Sign 1: Your Fixed Rate is Ending Soon
The most common reason to remortgage is that your current fixed rate deal is coming to an end. When your fixed period expires, your mortgage automatically switches to your lender's SVR — typically 1.5–3% higher than competitive market rates.
Start comparing deals 3–6 months before your current deal expires. Many lenders allow you to lock in a new rate 3–6 months in advance, meaning you can switch the moment your current deal ends with no gap on the SVR.
Use our remortgage calculator to estimate how much you could save by switching.
Sign 2: You're Already on the SVR
If you have already rolled onto your lender's Standard Variable Rate, you are likely paying a significantly higher rate than necessary. Compare the current SVR to the best available 2 or 5-year fixed rates — the difference could easily be 1.5–2%, representing hundreds of pounds per month on an average mortgage.
Unless you are planning to sell or pay off the mortgage within a few months, remortgaging away from the SVR almost always makes financial sense.
Sign 3: Your Property Has Increased in Value
If your home has risen in value since you took out your mortgage, your LTV has improved — even if your outstanding balance has barely changed.
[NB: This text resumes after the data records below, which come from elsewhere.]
-- ==== Sys2Proof/Machine/Access.lean ====
section
/-!
DEFINITION. Accesses of groups to memory and tiles: what an instruction's elements meet (R172, R179 to R199, R337), the
operation that issues (R213), its pieces and when they are performed (R214 to R219), L1 and leased copies (R225 to R229),
combined atomics (R242), what completes it (R162, R221), and the release and acquire conditions (R219, R220).
-/

namespace Sys2Proof.Machine

/-! ### Who accesses -/

structure AccEnv where
  g    : Nat
  sp   : Nat
  core : Nat × Nat
  cn   : Nat
  ctx  : Ctx
  tm   : Team

def State.accEnv (s : State) (g sp : Nat) : Option AccEnv :=
  match s.group? g with
  | none => none
  | some gr =>
    match s.team? gr.team with
    | none => none
    | some tm => (s.ctx? tm.ctx).map (fun c => { g, sp, core := (tm.die, tm.site), cn := tm.ctx, ctx := c, tm })

/-- The context has switched to a rope PREEMPT: its groups issue nothing that sends a fabric request (R110). -/
def AccEnv.switched (a : AccEnv) : Bool := match a.ctx.ser with | some z => z.rope | none => false

/-- A die's bit in a context's touched-dies mask (R143): CD0 to CD7, then BD0 to BD3. -/
def State.touch (s : State) (cn bit : Nat) : State :=
  s.modCtx cn (fun c => { c with touched := c.touched ||| BitVec.ofNat 12 (2 ^ bit) })

/-- A context exercises a capability of FEAT0 (R125). -/
def State.useFeat (s : State) (cn bit : Nat) : State :=
  s.modCtx cn (fun c => { c with featUsed := c.featUsed ||| BitVec.ofNat 64 (2 ^ bit) })
/-- The use of a frame by a context: its base die, and CAP for the capacity tier. -/
def State.touchPa (s : State) (cn pa : Nat) : State :=
  let s := s.touch cn (8 + homeDie pa)
  if inCap s.part pa then s.useFeat cn Config.featCap else s

/-! ### Remote faults (R243, R244) -/

def Group.loadFault (g : Group) (slot reason : Byte) : Group := { g with rfault := { g.rfault with ltarget := slot, lreason := reason } }
/-- A store-kind fault: the first one since the last report names slot, reason and VA; all are counted. -/
def Group.storeFault (g : Group) (slot reason : Byte) (va : W64) : Group :=
  let f := g.rfault
  let f := if f.pend then f else { f with pend := true, starget := slot, sreason := reason, va }
  { g with rfault := { f with count := if f.count = 0xFFFF then f.count else f.count + 1 } }

def OpKind.stores : OpKind → Bool
  | .load | .scalarLoad => false
  | _ => true
def OpKind.loads : OpKind → Bool
  | .load | .scalarLoad | .atomic | .cas => true
  | _ => false
def OpKind.acc : OpKind → Acc
  | .load | .scalarLoad => .read
  | .store | .scalarStore | .bput => .write
  | _ => .atomic

/-- The fault of a piece of an operation, at its group: `va` is that of the access. -/
def State.opFault (s : State) (o : MOp) (va : W64) (slot reason : Byte) : State :=
  s.modGroup o.g (fun g =>
    let g := if o.kind.loads then g.loadFault slot reason else g
    if o.kind.stores then g.storeFault slot reason va else g)

/-! ### What elements meet -/

/-- An element that a lane accesses: n bytes at va, and what it stores. -/
structure Want where
  lane : Nat
  va   : W64
  n    : Nat
  data : List Byte := []
  cmp  : List Byte := []
deriving DecidableEq, Repr

/-- The pieces of n bytes at va: offset in the element and length (R213). -/
def piecesOf (va : W64) (n : Nat) : List (Nat × Nat) :=
  let k := 32 - va.toNat % 32
  if n ≤ k then [(0, n)] else [(0, k), (k, n - k)]

/-- What one piece meets. -/
inductive Spot where
  | ok (p : Place) (ca : Nat) (e : Option TlbEntry)
  | fault (code sub : Nat)
  | absent (page : W64)
  | follow (page : W64)
  | gone (slot reason : Byte)                -- the fetch of its following page failed
  | lost (bd : Nat)                          -- its frame lies on a lost base die (R144)
deriving DecidableEq, Repr

/-- One piece looked up: translation, permission and key (R179 to R188), poison for a read (R266). `hostOk` is false for an
atomic that has no AtomicOp (R198). -/
def State.spot (s : State) (a : AccEnv) (fails : List (W64 × Byte × Byte)) (acc : Acc) (hostOk : Bool) (va : W64) (n : Nat) : Spot :=
  match s.translate (some a.core) a.ctx.pent (s.ropeWin a.ctx) va acc with
  | .prot sub => .fault 5 sub
  | .key => .fault 6 0
  | .poison => .fault 13 0
  | .nonres p =>
    match fails.find? (fun f => f.1 == p) with
    | some f => .gone f.2.2 f.2.1
    | none => .absent p
  | .follow p => .follow p
  | .ok (.mem pa) ca e =>
    if s.lost.getLsbD (8 + homeDie pa) then .lost (homeDie pa)
    else if acc != .write && s.store.poisoned (s.shadowed pa) n then .fault 13 0
    else .ok (.mem pa) ca e
  | .ok (.host h) ca e => if acc == .atomic && !hostOk then .fault 5 2 else .ok (.host h) ca e
  | .ok p ca e => .ok p ca e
A lower LTV unlocks better interest rate bands.
For example, if you originally bought at 85% LTV and your property has risen enough to bring your LTV below 80% or 75%, you could access significantly cheaper rates by remortgaging.
Get an up-to-date valuation (your new lender will arrange this as part of the remortgage process) and check what rates are available at your new LTV.
Sign 4: Your Circumstances Have Changed
Other life changes that may trigger a remortgage review:
Income increase: A higher income may mean you can afford to shorten your mortgage term, saving significant interest over time.
Debt consolidation: Some homeowners remortgage to pay off high-interest debts by adding them to the mortgage. This reduces monthly outgoings but increases total interest paid — take independent advice before doing this.
Home improvements: Releasing equity through a remortgage can fund a loft conversion, extension, or renovation that adds value to the property.
Separation: If you are separating from a partner, remortgaging may be needed to remove one name from the mortgage.
Costs to Consider
Remortgaging is not always free. Costs may include:
Early repayment charge (ERC): If you exit your current deal early, ERCs can be 1–5% of the outstanding balance. Always check your current mortgage terms.
Arrangement fee: New deals often carry arrangement fees of £999–£1,999. Some fee-free deals are available but usually at slightly higher rates.
Valuation fee: Your new lender may charge for a property valuation, though many offer free valuations as an incentive.
Legal fees: A remortgage involves some legal work. Many lenders offer free legal services as part of the deal.
Run the numbers: weigh the total cost of switching against the monthly saving to ensure the remortgage makes financial sense.